When I passed HTML as string into Titanium.XML.parseString(), it crashed.
Tried something like this:

http.send(); // http is a synchronous http client
var result = http.responseText;
var dom = Titanium.XML.parseString(result);//crash!!

My error is like this:

[ERROR] Error Domain=com.google.GDataXML Code=-1 "The operation couldn’t be completed. (com.google.GDataXML error -1.)". in -[TiDOMDocumentProxy parseString:] (TiDOMDocumentProxy.m:48)

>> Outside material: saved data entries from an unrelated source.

-- ==== Sys2Proof/Machine/State.lean ====
section
/-! DEFINITION. The state of the VX3: every register, ledger, queue, buffer, counter, mode and pin that the
specification gives it, as plain data, and the queue of waiting commands.

A field's default is its value at reset. A comment names the rule that gives the field; INVENTORY.md lists
every field with its width, rule and reset value. Tables are sparse: an absent key reads as the default of
its structure. Times are microseconds since PERST_N deassertion unless a field says otherwise. -/

namespace Sys2Proof.Machine

/-- Why a command ends the run of the model. No effect is partial: the state of before stands. -/
inductive Fault where
  /-- An access to a device physical address that R234 says is unpopulated and firmware never produces.
  Raised by the memory commands (FULL_WRITE, DEMAND_READ, PARTIAL_WRITE). Safe: the VX3 issues no such access. -/
  | unpopulatedDpa (addr : Nat)
  deriving DecidableEq, Repr

/-- Why a command has no meaning in a state. -/
inductive Refusal where
  /-- The command of this mnemonic has no meaning yet. Raised only by its arm of `exec`. Safe. -/
  | notModelled (mnemonic : String)
  /-- An event that cannot occur in the state it meets: its rule gives it only in other states (a link that is
  not training cannot finish training). Raised by event commands whose premise does not hold. Safe: no
  behaviour of the hardware is replaced by another. -/
  | cannotOccur (what : String)
  deriving DecidableEq, Repr

/-! ### Die states, boot and pins -/

/-- CREST_n_STATE.STATE (R226). -/
inductive DieState where
  | absent | starting | usable | excluded | lost | rejoining | draining
  deriving DecidableEq, Repr, Inhabited

/-- One entry of the boot log (R68, R202): time in ms, kind code, argument. -/
structure BootEntry where
  ms   : Nat
  kind : Nat
  arg  : Nat
  deriving DecidableEq, Repr

/-- Balls of the package, as levels (true is high) or as asserted (R46, R52, R54, R47, R653). -/
structure Pins where
  pwrGood     : Bool := false   -- PWR_GOOD_IN
  perstN      : Bool := false   -- PERST_N level: false is asserted
  eprN        : Bool := true    -- EPR_N level
  readyOut    : Bool := false
  faultLow    : Bool := false   -- FAULT_N driven low
  thermtrip   : Bool := false   -- THERMTRIP_N held low
  smbAlert    : Bool := false   -- SMB_ALERT_N asserted
  railHeld    : Bool := false   -- held in reset by a rail out of range (R687)
  deriving DecidableEq, Repr, Inhabited

/-- Start-up and reset record (R51, R68, R72 to R74, R31, R32). -/
structure Boot where
  stage       : Nat := 0
  failStage   : Nat := 0
  failCause   : Nat := 0
  bootMs      : Nat := 0
  trainCached : Bool := false
  straps      : Straps := ({} : Straps)      -- as sampled (R46)
  smbAddr     : BitVec 2 := 0                -- R45, R651
  lastReset   : Nat := 0                     -- HB_RESET_CAUSE.LAST
  dieResets   : Nat := 0
  cpRestarts  : Nat := 0
  pllLocked   : Bool := false                -- Harbour root PLL and PCIe PHY PLL
  cfgReady    : Bool := false                -- configuration space answers with success (R69)
  earlyPerst  : Bool := false                -- PERST_N deasserted early, not yet taken (R685)
  identCauses : List Nat := []               -- every mismatch cause (R32)
  identDone   : Bool := false                -- HB_IDENTITY.DONE
  dieUsable   : BitVec 4 := 0                -- HB_BOOT_STATUS.DIE_USABLE
  diePresent  : BitVec 4 := 0                -- HB_IDENTITY.DIE_PRESENT
  blinkUp     : BitVec 4 := 0                -- HB_IDENTITY.BLINK_UP
  rollCall    : Bool := false                -- roll call under way
  silent      : BitVec 4 := 0                -- ports declared absent
  exchanged   : BitVec 8 := 0                -- B-link ends that received a position: bits 2l and 2l + 1
  exchOver    : BitVec 4 := 0                -- B-links whose exchange has ended or timed out
  dieFw       : BitVec 4 := 0                -- dies whose firmware is loaded and verified
  trained     : List Nat := []               -- controllers trained in this start-up (0 to 19)
  fullTrain   : List Nat := []               -- controllers whose verification failed: they train in full (R61)
  trainTemps  : Tbl (BitVec 12) := []        -- TEMP of each die code at the start of memory training (R61)
  testMode    : Bool := false                -- a TEST_MODE other than 00 was entered (R673)
  log         : List BootEntry := []
  pfOpened    : Bool := false                -- the PF's first FUNCTION_OPEN has happened (R155)
  deriving DecidableEq, Repr, Inhabited

/-- Identity fuses of a die (R24, R33 to R35) with what it reports at roll call. -/
structure Fuses where
  fused    : Bool := false
  pos      : BitVec 2 := 0
  serial   : DWord := 0
  stepping : BitVec 8 := 0xB0
  verLo    : Nat := 2
  verHi    : Nat := 3
  fusedMv  : Nat := 750        -- fused operating point, mV (R681)
  deriving DecidableEq, Repr, Inhabited

/-- A Crest die's record: CREST_n_ mirror registers (R34, R35, R44, R224, R226, R227), its clock control and
its die manager (R40 to R43, R635). -/
structure Die where
  state     : DieState := .absent
  cause     : Nat := 0
  lostCount : Nat := 0
  fuses     : Fuses := ({} : Fuses)
  answered  : Bool := false
  assigned  : BitVec 2 := 0
  neighH    : BitVec 2 := 0
  neighV    : BitVec 2 := 0
  linkVer   : Nat := 0
  rootLock  : Bool := false
  hbmLock   : Bool := false
  keepPlan  : Nat := 16
  tripTemp  : Bool := false     -- on-die trip held by temperature (R573)
  tripPower : Bool := false     -- on-die trip held by power (R573)
  tripEpr   : Bool := false
  gated     : Bool := false
  reqMv     : Nat := 750
  avsTarget : Nat := 750
  avsBusy   : Bool := false     -- a voltage step is under way (R681, R682)
  avsAcked  : Bool := false     -- its frame is acknowledged, and it settles
  avsNoAck  : Bool := false     -- limited after AVS_NO_ACK (R683)
  denseOwn  : BitVec 16 := 0
  streamOwn : BitVec 16 := 0
  lossDue   : Bool := false     -- lost, and its die-loss path has not run yet (R638)
  mgrDown   : Bool := false     -- die manager restarting (R635)
  fwRestart : Nat := 0          -- die-manager restarts since the last (R635)
  deriving DecidableEq, Repr, Inhabited

/-- TEMP, MAX_T and THROTTLE of a die code (R224, R577). -/
structure Thermal where
  temp     : BitVec 12 := 0
  maxT     : BitVec 12 := 0
  throttle : Bool := false
  keepMax  : Nat := 16           -- throttle keep (R577)
  deriving DecidableEq, Repr, Inhabited

/-- One controller's training cache entry in VDD_AON (02, R61). -/
structure TrainEntry where
  temp : BitVec 12 := 0
  deriving DecidableEq, Repr, Inhabited

/-! ### Host link -/

/-- What a read was issued for (R94). -/
inductive ReadFor where
  | ringFetch (ring : Nat)
  | streamInput (stream index : Nat)
  | bulk (slot : Nat)
  | step (id : Nat) (ledger : Nat)
  | translation (pasid page : Nat)
  deriving DecidableEq, Repr

/-- A tag that is not free (R91). -/
inductive TagState where
  /-- Outstanding: the purpose, the timeout in force at issue, issued before BME was cleared (R99), and the PASID and
  4 KiB host page whose translation it uses (R85). -/
  | outstanding (why : ReadFor) (ctoUs : Nat) (stale : Bool) (page : Option (Nat × Nat))
  /-- Quarantined until a time (R91, R103). -/
  | quarantined (until_ : Nat)
  deriving DecidableEq, Repr

/-- AER error classes of R96. -/
inductive AerErr where
  | receiverError | badTlp | badDllp | replayTimer | replayRollover | correctableInternal
  | completionTimeout | unexpectedCompletion | unsupportedRequest | completerAbort | poisonedTlp
  | malformedTlp | ecrc | acsViolation | uncorrectableInternal
  deriving DecidableEq, Repr

/-- An MSI-X vector (R83). -/
structure Vec where
  addr    : Nat := 0
  data    : Word := 0
  masked  : Bool := true
  pending : Bool := false
  deriving DecidableEq, Repr, Inhabited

Am I doing something wrong?
Titanium.XML.parseString just can't parse HTML? Then is there any way to parse HTML? I need something like getElementById, getElementsByClassName….

— asked September 13th 2010 by Hoseong Hwang
  • html
  • parsing
  • xml
0 Comments

3 Answers

  • node-htmlparser

    node-soupselect

    Modify these two to run under Titanium's system. These allow you to parse non XML correct HTML.

    What I did was this:

    Modified htmlparser to expose it's exports to a regular object and used Ti.include to "include the file as if it was written there".

    I did the same for soupselect, and they worked well together and passed the unit tests :)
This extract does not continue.